UPDATE 2: User Model
require 'digest'
class User < ActiveRecord::Base
has_one :store
has_many :products
attr_accessor :password
# attr_accessible was commented out completely just to check as well. Neither worked
attr_accessible :name, :email, :password, :password_confirmation, :username, :billing_id
validates :name, :presence => true,
:length => { :maximum => 50 }
validates :email, :presence => true,
:format => { :with => email_regex },
:uniqueness => { :case_sensitive => false }
validates :password, :presence => true,
:confirmation => true,
:length => { :within => 6..40 }
username_regex = /^([a-zA-Z0-9]{1,15})$/
before_save :encrypt_password
def has_password?(submitted_password)
encrypted_password == encrypt(submitted_password)
end
private
def encrypt_password
self.salt = make_salt if new_record?
self.encrypted_password = encrypt(password)
end
def encrypt(string)
secure_hash("#{salt}--#{string}")
end
def make_salt
secure_hash("#{Time.now.utc}--#{password}")
end
def secure_hash(string)
Digest::SHA2.hexdigest(string)
end
end
end
UPDATE FINAL: SOLUTION
using #thisusers.errors, I was able to find out that it was trying to validate the presence of password during this request.
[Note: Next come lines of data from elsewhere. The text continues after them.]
-- ==== Sys2Proof/Machine/Flags.lean ====
section
/-! DEFINITION. The block has no condition codes (R20). Its only flag-like state is the pair (`status`, `err`) of each
unit; here are the codes the host reads for them (R11, R16, R180, R181). -/

namespace Sys2Proof.Machine

/-- R11, R16: the 2-bit code of `status`. -/
def statusCode : UnitStatus → Nat
  | .idle => 0
  | .running => 1
  | .done => 2
  | .failed => 3

/-- R181: the code of `dec.err`. -/
def decErrCode : DecErr → Nat
  | .none => 0
  | .reservedType => 1
  | .outOverflow => 2
  | .addrRange => 3
  | .copyRange => 4
  | .backUnderflow => 5
  | .srcRange => 6

/-- R180: the code of `enc.err`. -/
def encErrCode : EncErr → Nat
  | .none => 0
  | .emptyInput => 1
  | .inputTooLong => 2

end Sys2Proof.Machine
end

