-- ==== Sys2Proof/Machine/Operands.lean ====
section
/-! DEFINITION. The bit-reversal table BITREV (R80) and the bytes that the run tokens produce from their operands (R149
to R151). -/

namespace Sys2Proof.Machine

/-- R80: `BITREV(x)` has bit `i` equal to bit `7 - i` of `x`. -/
def bitrev (x : Byte) : Byte :=
  BitVec.ofBoolListBE
    [x.getLsbD 0, x.getLsbD 1, x.getLsbD 2, x.getLsbD 3, x.getLsbD 4, x.getLsbD 5, x.getLsbD 6, x.getLsbD 7]

/-- R149: the bytes of Fill. -/
def fillBytes (len : Nat) (v : Byte) : List Byte := List.replicate len v

/-- R150: the bytes of WordFill, `len` pairs, `v0` at the lower index. -/
def wordFillBytes : Nat → Byte → Byte → List Byte
  | 0, _, _ => []
  | n + 1, v0, v1 => v0 :: v1 :: wordFillBytes n v0 v1

/-- R151: the bytes of Sequence, counting up from `v` modulo 256. -/
def sequenceBytes : Nat → Byte → List Byte
  | 0, _ => []
  | n + 1, v => v :: sequenceBytes n (v + 1#8)

end Sys2Proof.Machine
end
Once I commented it out, it saved without an issue. I am unsure why this is happening, but I will take it from here. Thanks everyone esp. dmarkow!
There should be no issue updating any number of models from a controller.
Make sure that work.params['billingid'] actually contains a value.
Your User model may have some attributes marked as attr_accessible (since you have current_user, I assume you have authentication, and this often means needing to protect your model's attributes by default). If this is the case, that means that only those attributes can be changed by mass assignment (e.g. using update_attributes). Either add billing_id to the list of attributes that are attr_accessible, or don't use mass assignment. (Instead, you would just do current_user.billing_id = result and then current_user.save)
Edit: The problem wound up being a validation error on the User model. Always make sure to check the user.errors when user.save returns false.